Updated: Jun 22
There are two effects of high inflation.
The first is one that we have in recent weeks and months become brutally aware of, namely its effect on nominal financial asset prices. Nominal bond prices get hit because their yields rise - and thus prices fall - to compensate for the higher inflation. Nominal equity prices get hit because higher inflation causes recession risk to rise, thus increasing the possiblility of a fall in corporate profits, the basis of equity values.
The second is more insidious and relates to the fact that when inflation is high, nominal returns are considerably worse in real terms i.e. when the inflation rate is deducted from nominal returns. These are what are called real returns and are important because they tell you what is happening to the purchasing power of your investments - you should also consider your salary in real not nominal terms.
I have always thought in real terms. It seems clear that the nominal value of your investments or salary is far less important than what you can buy with them i.e. their purchasing power. However, it is rarely made clear by the investment industry or by the financial media that you should always think in real terms. I'm not sure why this is. Perhaps subtracting the inflation rate from everything is just too complicated.
But there is also ignorance in play. Financial journals often refer to an exchange rate being weak or strong without taking into account what inflation is doing. If you're going on holiday to Turkey, don't get too excited about the lower foreign exchange rate - it is largely due to consumer prices in Turkey having gone through the roof in relation to prices in the UK.

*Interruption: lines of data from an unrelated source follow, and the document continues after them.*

-- ==== Sys2Proof/Machine/Construct.lean ====
section
/-! DEFINITION. The converters: LOAD, LOADV, FROMINT, FROMF64, MSB, LOW64 (R100 to R107). -/

namespace Sys2Proof.Machine

/-- LOAD (R101): the five limbs as they stand. -/
def execLoad (a : Value) (s : State) : Host.Outcome State Fault Refusal :=
  answer (.load a) (.value a) s

/-- LOADV (R102): the offset is tested first, then the range of the five words (R226). A word too large for its limb is
a refusal (R227). -/
def execLoadv (n : Int) (vec : List VecWord) (s : State) : Host.Outcome State Fault Refusal :=
  if badOffset n vec then raise (.loadv n vec) .invalidArgument s
  else if limbsFit n vec then answer (.loadv n vec) (.value (vecValue vec n)) s
  else .refused .limbOutOfRange

/-- FROMINT (R103): only 0 and 1 are legal. -/
def execFromint (n : Int) (s : State) : Host.Outcome State Fault Refusal :=
  if n = 0 then answer (.fromint n) (.value Value.zero) s
  else if n = 1 then answer (.fromint n) (.value Value.one) s
  else raise (.fromint n) .overflow s

/-- One extraction of FROMF64 (R104) on the residual `y / 2^d` and the result under construction: the integer part of
the residual is shifted in, and what is left is doubled. -/
def f64Step (d : Nat) (yR : Nat × Value) : Nat × Value :=
  let bit := yR.1 >>> d
  (2 * (yR.1 - (bit <<< d)), fxSsl yR.2 (BitVec.ofNat 1 bit))

/-- The 113 extractions of FROMF64 (R104), for a number in [0, 2). The first one takes the integer part of the number
itself (90_conflicts.md C7). -/
def fxFromF64 (f : Scalar) : Value :=
  ((f64Step (f64Den f))^[Config.f64Iter] (f64Mant f, Value.zero)).2

/-- FROMF64 (R104). -/
def execFromf64 (f : Scalar) (s : State) : Host.Outcome State Fault Refusal :=
  if f64Outside f then raise (.fromf64 f) .overflow s
  else answer (.fromf64 f) (.value (fxFromF64 f)) s

/-- MSB (R106): `c` is `w4`. -/
def execMsb (a : Value) (s : State) : Host.Outcome State Fault Refusal :=
  answer (.msb a) (.flag a.msb) s

/-- The low 64 bits (R107): `w0`, `w1` and the low 8 bits of `w2`, at their weights. -/
def fxLow64 (a : Value) : Scalar :=
  a.w0.setWidth 64 ||| (a.w1.setWidth 64 <<< 28) ||| ((a.w2 &&& 0xFF).setWidth 64 <<< 56)

/-- LOW64 (R107). -/
def execLow64 (a : Value) (s : State) : Host.Outcome State Fault Refusal :=
  answer (.low64 a) (.scalar (fxLow64 a)) s

end Sys2Proof.Machine
end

Laziness and ignorance. Sigh.
Another reason perhaps for not thinking in real terms is that when inflation is low it does not impact purchasing power materially. Equities and bonds for the last forty or so years have together been returning 10%-ish per annum in nominal terms, so it could be argued the 2-3% inflation we have seen over the same period has not made too much of a dent.

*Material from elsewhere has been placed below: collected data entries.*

-- ==== Sys2Proof/Machine/Multiply.lean ====
section
/-! DEFINITION. The multiplier: MUL (R140 to R144). -/

namespace Sys2Proof.Machine

/-- The convolution (R141 step 1): the nine accumulators, position 0 first, with the 25 limb products where
R141's table puts them. They are unbounded integers, which 64-bit accumulators never exceed (R142; log entry 7). -/
def convolve (a b : Value) : List Nat :=
  let (a0, a1, a2, a3, a4) := (a.w0.toNat, a.w1.toNat, a.w2.toNat, a.w3.toNat, a.w4.toNat)
  let (b0, b1, b2, b3, b4) := (b.w0.toNat, b.w1.toNat, b.w2.toNat, b.w3.toNat, b.w4.toNat)
  [a0 * b0,
   a0 * b1 + a1 * b0,
   a0 * b2 + a1 * b1 + a2 * b0,
   a0 * b3 + a1 * b2 + a2 * b1 + a3 * b0,
   a0 * b4 + a1 * b3 + a2 * b2 + a3 * b1 + a4 * b0,
   a1 * b4 + a2 * b3 + a3 * b2 + a4 * b1,
   a2 * b4 + a3 * b3 + a4 * b2,
   a3 * b4 + a4 * b3,
   a4 * b4]

/-- Carry normalisation in base 2^28 (R141 step 2), from the position at the head upward. -/
def normalise (carry : Nat) : List Nat → List Limb
  | [] => []
  | acc :: rest => lowLimb (acc + carry) :: normalise (carryOn (acc + carry)) rest

/-- `Mul(x, y)` (R140, R141): positions 4 to 7 are kept whole, position 8 gives the new `w4` and the carry-out, and
positions 0 to 3 are dropped. -/
def fxMul (a b : Value) : Value × Bit :=
  let p := normalise 0 (convolve a b)
  let p8 := (p.getD 8 0).toNat
  (⟨p.getD 4 0, p.getD 5 0, p.getD 6 0, p.getD 7 0, topBit p8⟩, carryBit p8)

/-- MUL (R141). -/
def execMul (a b : Value) (s : State) : Host.Outcome State Fault Refusal :=
  answer (.mul a b) (.valueFlag (fxMul a b).1 (fxMul a b).2) s

end Sys2Proof.Machine
end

However, the world has changed. Inflation is now high single digits and on average may be high for the next decade or more, thus materially reducing purchasing power. If you have not been thinking in real terms, now is the time to start.

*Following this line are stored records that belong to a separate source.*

-- ==== Sys2Proof/Laws/Value.lean ====
section
/-! SUPPORT. A value is its integer (R10): `V` is a bijection onto [0, 2^113), and the 113-bit pattern of a value has the
same bits. -/

namespace Sys2Proof

/-- The defining sum of `V` (R9). -/
theorem Value.V_eq (x : Value) : x.V =
    x.w4.toNat * 2 ^ 112 + x.w3.toNat * 2 ^ 84 + x.w2.toNat * 2 ^ 56 + x.w1.toNat * 2 ^ 28 + x.w0.toNat := rfl

theorem Value.V_lt (x : Value) : x.V < 2 ^ 113 := by
  have h0 := x.w0.isLt
  have h1 := x.w1.isLt
  have h2 := x.w2.isLt
  have h3 := x.w3.isLt
  have h4 := x.w4.isLt
  simp only [Value.V]
  omega

/-- Equal integers are equal values (R10, R201). -/
theorem Value.V_inj {x y : Value} : x.V = y.V ↔ x = y := by
  constructor
  · intro h
    obtain ⟨a0, a1, a2, a3, a4⟩ := x
    obtain ⟨b0, b1, b2, b3, b4⟩ := y
    have := a0.isLt
    have := a1.isLt
    have := a2.isLt
    have := a3.isLt
    have := a4.isLt
    have := b0.isLt
    have := b1.isLt
    have := b2.isLt
    have := b3.isLt
    have := b4.isLt
    simp only [Value.V] at h
    simp only [Value.mk.injEq, ← BitVec.toNat_inj]
    omega
  · rintro rfl
    rfl

theorem Value.V_ofV {v : Nat} (h : v < 2 ^ 113) : (Value.ofV v).V = v := by
  simp only [Value.V, Value.ofV, BitVec.toNat_ofNat]
  omega

theorem Value.ofV_V (x : Value) : Value.ofV x.V = x := Value.V_inj.mp (Value.V_ofV x.V_lt)

/-! ### The integers of the constants (R12) -/

theorem Value.V_zero : Value.zero.V = 0 := rfl
theorem Value.V_one : Value.one.V = 2 ^ 112 := rfl
theorem Value.V_ulp : Value.ulp.V = 1 := rfl
theorem Value.V_half : Value.half.V = 2 ^ 111 := rfl
theorem Value.V_max : Value.max.V = 2 ^ 113 - 1 := rfl

/-- `Msb(x) = 1` exactly when `V(x) ≥ 2^112` (R23). -/
theorem Value.w4_toNat (x : Value) : x.w4.toNat = x.V / 2 ^ 112 := by
  have h0 := x.w0.isLt
  have h1 := x.w1.isLt
  have h2 := x.w2.isLt
  have h3 := x.w3.isLt
  simp only [Value.V]
  omega

/-! ### The 113-bit pattern -/

theorem Value.toNat_toBits (x : Value) : x.toBits.toNat = x.V := by
  have h0 := x.w0.isLt
  have h1 := x.w1.isLt
  have h2 := x.w2.isLt
  have h3 := x.w3.isLt
  simp only [Value.toBits, BitVec.toNat_append, Value.V]
  rw [← Nat.shiftLeft_add_eq_or_of_lt h3, ← Nat.shiftLeft_add_eq_or_of_lt h2, ← Nat.shiftLeft_add_eq_or_of_lt h1,
    ← Nat.shiftLeft_add_eq_or_of_lt h0]
  simp only [Nat.shiftLeft_eq]
  omega

theorem Value.V_ofBits (v : BitVec 113) : (Value.ofBits v).V = v.toNat := by
  have := v.isLt
  simp only [Value.V, Value.ofBits, BitVec.extractLsb'_toNat, Nat.shiftRight_eq_div_pow]
  omega

theorem Value.ofBits_toBits (x : Value) : Value.ofBits x.toBits = x := by
  rw [← Value.V_inj, Value.V_ofBits, Value.toNat_toBits]

theorem Value.toBits_ofBits (v : BitVec 113) : (Value.ofBits v).toBits = v := by
  rw [← BitVec.toNat_inj, Value.toNat_toBits, Value.V_ofBits]

end Sys2Proof
end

The views expressed in this communication are those of Peter Elston at the time of writing and are subject to change without notice. They do not constitute investment advice and whilst all reasonable efforts have been used to ensure the accuracy of the information contained in this communication, the reliability, completeness or accuracy of the content cannot be guaranteed. This communication provides information for professional use only and should not be relied upon by retail investors as the sole basis for investment.